__WHAT NEEDS TO BE DONE__
Wherever a line in the material contains the word "first", copy that line.

__EXERCISE DATA__
-- ==== Sys2Proof/Laws/PerInstr.lean ====
section
/-! SUPPORT. Statements made per instruction: decoding its word gives it back, and it is well formed. -/

namespace Sys2Proof.Laws.RoundTrip

/-- Decoding the word of an instruction gives the instruction back (R77). -/
def Statement (i : Instr) : Prop := decode (encode i) = .ok i

theorem mix : Statement .mix := rfl
theorem checksum16 (p : Bool) : Statement (.checksum16 p) := by cases p <;> rfl
theorem checksum32 (p : Bool) : Statement (.checksum32 p) := by cases p <;> rfl
theorem checksum64 (p : Bool) : Statement (.checksum64 p) := by cases p <;> rfl

end Sys2Proof.Laws.RoundTrip

namespace Sys2Proof.Laws.Legal

/-- Every instruction is well formed and its word is legal (R74). -/
def Statement (i : Instr) : Prop := i.wellFormed = true ∧ legal (encode i) = true

theorem mix : Statement .mix := ⟨rfl, rfl⟩
theorem checksum16 (p : Bool) : Statement (.checksum16 p) := by cases p <;> exact ⟨rfl, rfl⟩
theorem checksum32 (p : Bool) : Statement (.checksum32 p) := by cases p <;> exact ⟨rfl, rfl⟩
theorem checksum64 (p : Bool) : Statement (.checksum64 p) := by cases p <;> exact ⟨rfl, rfl⟩

end Sys2Proof.Laws.Legal
end

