/-! `State.finalPass1` -/

@[simp] theorem finalPass1_cfg (s : State) : s.finalPass1.cfg = s.cfg := rfl
@[simp] theorem finalPass1_done (s : State) : s.finalPass1.done = s.done := rfl
@[simp] theorem finalPass1_errIllegal (s : State) : s.finalPass1.errIllegal = s.errIllegal := rfl
@[simp] theorem finalPass1_errBusy (s : State) : s.finalPass1.errBusy = s.errBusy := rfl
@[simp] theorem finalPass1_seed (s : State) : s.finalPass1.seed = s.seed := rfl
@[simp] theorem finalPass1_base (s : State) : s.finalPass1.base = s.base := rfl
@[simp] theorem finalPass1_len (s : State) : s.finalPass1.len = s.len := rfl
@[simp] theorem finalPass1_result (s : State) : s.finalPass1.result = s.result := rfl
@[simp] theorem finalPass1_h (s : State) : s.finalPass1.h = (fin s.h s.l32 ^^^ s.cfg.k4) := rfl
@[simp] theorem finalPass1_idx (s : State) : s.finalPass1.idx = 0 := rfl
@[simp] theorem finalPass1_phase (s : State) : s.finalPass1.phase = (startPhase s.llen) := rfl
@[simp] theorem finalPass1_pass (s : State) : s.finalPass1.pass = .second := rfl
@[simp] theorem finalPass1_lop (s : State) : s.finalPass1.lop = s.lop := rfl
@[simp] theorem finalPass1_lbase (s : State) : s.finalPass1.lbase = s.lbase := rfl
@[simp] theorem finalPass1_llen (s : State) : s.finalPass1.llen = s.llen := rfl
@[simp] theorem finalPass1_r1 (s : State) : s.finalPass1.r1 = (fin s.h s.l32) := rfl
@[simp] theorem finalPass1_mem (s : State) : s.finalPass1.mem = s.mem := rfl
@[simp] theorem finalPass1_refusedMark (s : State) : s.finalPass1.refusedMark = s.refusedMark := rfl
@[simp] theorem finalPass1_everRefused (s : State) : s.finalPass1.everRefused = s.everRefused := rfl
@[simp] theorem finalPass1_everIllegal (s : State) : s.finalPass1.everIllegal = s.everIllegal := rfl
@[simp] theorem finalPass1_everBusy (s : State) : s.finalPass1.everBusy = s.everBusy := rfl
@[simp] theorem finalPass1_disturbed (s : State) : s.finalPass1.disturbed = s.disturbed := rfl
@[simp] theorem finalPass1_draws (s : State) : s.finalPass1.draws = s.draws := rfl
@[simp] theorem finalPass1_events (s : State) : s.finalPass1.events = s.events := rfl
@[simp] theorem finalPass1_hostReads (s : State) : s.finalPass1.hostReads = s.hostReads := rfl
@[simp] theorem finalPass1_memReads (s : State) : s.finalPass1.memReads = s.memReads := rfl

/-! `State.completeWith` -/

@[simp] theorem completeWith_cfg (s : State) (r : DWord) : (s.completeWith r).cfg = s.cfg := rfl
@[simp] theorem completeWith_done (s : State) (r : DWord) : (s.completeWith r).done = true := rfl
@[simp] theorem completeWith_errIllegal (s : State) (r : DWord) : (s.completeWith r).errIllegal = s.errIllegal := rfl
@[simp] theorem completeWith_errBusy (s : State) (r : DWord) : (s.completeWith r).errBusy = s.errBusy := rfl
@[simp] theorem completeWith_seed (s : State) (r : DWord) : (s.completeWith r).seed = s.seed := rfl
@[simp] theorem completeWith_base (s : State) (r : DWord) : (s.completeWith r).base = s.base := rfl
@[simp] theorem completeWith_len (s : State) (r : DWord) : (s.completeWith r).len = s.len := rfl
@[simp] theorem completeWith_result (s : State) (r : DWord) : (s.completeWith r).result = r := rfl
@[simp] theorem completeWith_h (s : State) (r : DWord) : (s.completeWith r).h = (fin s.h s.l32) := rfl
@[simp] theorem completeWith_idx (s : State) (r : DWord) : (s.completeWith r).idx = s.idx := rfl
@[simp] theorem completeWith_phase (s : State) (r : DWord) : (s.completeWith r).phase = .idle := rfl
@[simp] theorem completeWith_pass (s : State) (r : DWord) : (s.completeWith r).pass = .first := rfl
@[simp] theorem completeWith_lop (s : State) (r : DWord) : (s.completeWith r).lop = s.lop := rfl
@[simp] theorem completeWith_lbase (s : State) (r : DWord) : (s.completeWith r).lbase = s.lbase := rfl
@[simp] theorem completeWith_llen (s : State) (r : DWord) : (s.completeWith r).llen = s.llen := rfl
@[simp] theorem completeWith_r1 (s : State) (r : DWord) : (s.completeWith r).r1 = s.r1 := rfl
@[simp] theorem completeWith_mem (s : State) (r : DWord) : (s.completeWith r).mem = s.mem := rfl
@[simp] theorem completeWith_refusedMark (s : State) (r : DWord) : (s.completeWith r).refusedMark = s.refusedMark := rfl
@[simp] theorem completeWith_everRefused (s : State) (r : DWord) : (s.completeWith r).everRefused = s.everRefused := rfl
@[simp] theorem completeWith_everIllegal (s : State) (r : DWord) : (s.completeWith r).everIllegal = s.everIllegal := rfl
@[simp] theorem completeWith_everBusy (s : State) (r : DWord) : (s.completeWith r).everBusy = s.everBusy := rfl
@[simp] theorem completeWith_disturbed (s : State) (r : DWord) : (s.completeWith r).disturbed = s.disturbed := rfl
@[simp] theorem completeWith_draws (s : State) (r : DWord) : (s.completeWith r).draws = s.draws := rfl
@[simp] theorem completeWith_events (s : State) (r : DWord) : (s.completeWith r).events = s.events := rfl
@[simp] theorem completeWith_hostReads (s : State) (r : DWord) : (s.completeWith r).hostReads = s.hostReads := rfl
@[simp] theorem completeWith_memReads (s : State) (r : DWord) : (s.completeWith r).memReads = s.memReads := rfl

/-! `State.assertReset` -/

@[simp] theorem assertReset_cfg (s : State) : s.assertReset.cfg = s.cfg := rfl
@[simp] theorem assertReset_done (s : State) : s.assertReset.done = false := rfl
@[simp] theorem assertReset_errIllegal (s : State) : s.assertReset.errIllegal = false := rfl
@[simp] theorem assertReset_errBusy (s : State) : s.assertReset.errBusy = false := rfl
@[simp] theorem assertReset_seed (s : State) : s.assertReset.seed = 0 := rfl
@[simp] theorem assertReset_base (s : State) : s.assertReset.base = 0 := rfl
@[simp] theorem assertReset_len (s : State) : s.assertReset.len = 0 := rfl
@[simp] theorem assertReset_result (s : State) : s.assertReset.result = 0 := rfl
@[simp] theorem assertReset_h (s : State) : s.assertReset.h = 0 := rfl
@[simp] theorem assertReset_idx (s : State) : s.assertReset.idx = 0 := rfl
@[simp] theorem assertReset_phase (s : State) : s.assertReset.phase = .idle := rfl
@[simp] theorem assertReset_pass (s : State) : s.assertReset.pass = .first := rfl
@[simp] theorem assertReset_lop (s : State) : s.assertReset.lop = 0 := rfl
@[simp] theorem assertReset_lbase (s : State) : s.assertReset.lbase = 0 := rfl
@[simp] theorem assertReset_llen (s : State) : s.assertReset.llen = 0 := rfl
@[simp] theorem assertReset_r1 (s : State) : s.assertReset.r1 = 0 := rfl
@[simp] theorem assertReset_mem (s : State) : s.assertReset.mem = s.mem := rfl
@[simp] theorem assertReset_refusedMark (s : State) : s.assertReset.refusedMark = false := rfl
@[simp] theorem assertReset_everRefused (s : State) : s.assertReset.everRefused = s.everRefused := rfl
@[simp] theorem assertReset_everIllegal (s : State) : s.assertReset.everIllegal = s.everIllegal := rfl
@[simp] theorem assertReset_everBusy (s : State) : s.assertReset.everBusy = s.everBusy := rfl
@[simp] theorem assertReset_disturbed (s : State) : s.assertReset.disturbed = false := rfl
@[simp] theorem assertReset_draws (s : State) : s.assertReset.draws = s.draws := rfl
@[simp] theorem assertReset_events (s : State) : s.assertReset.events = s.events := rfl
@[simp] theorem assertReset_hostReads (s : State) : s.assertReset.hostReads = s.hostReads := rfl
@[simp] theorem assertReset_memReads (s : State) : s.assertReset.memReads = s.memReads := rfl

end Sys2Proof.Machine
end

__THE ANSWER__
@[simp] theorem completeWith_pass (s : State) (r : DWord) : (s.completeWith r).pass = .first := rfl
@[simp] theorem assertReset_pass (s : State) : s.assertReset.pass = .first := rfl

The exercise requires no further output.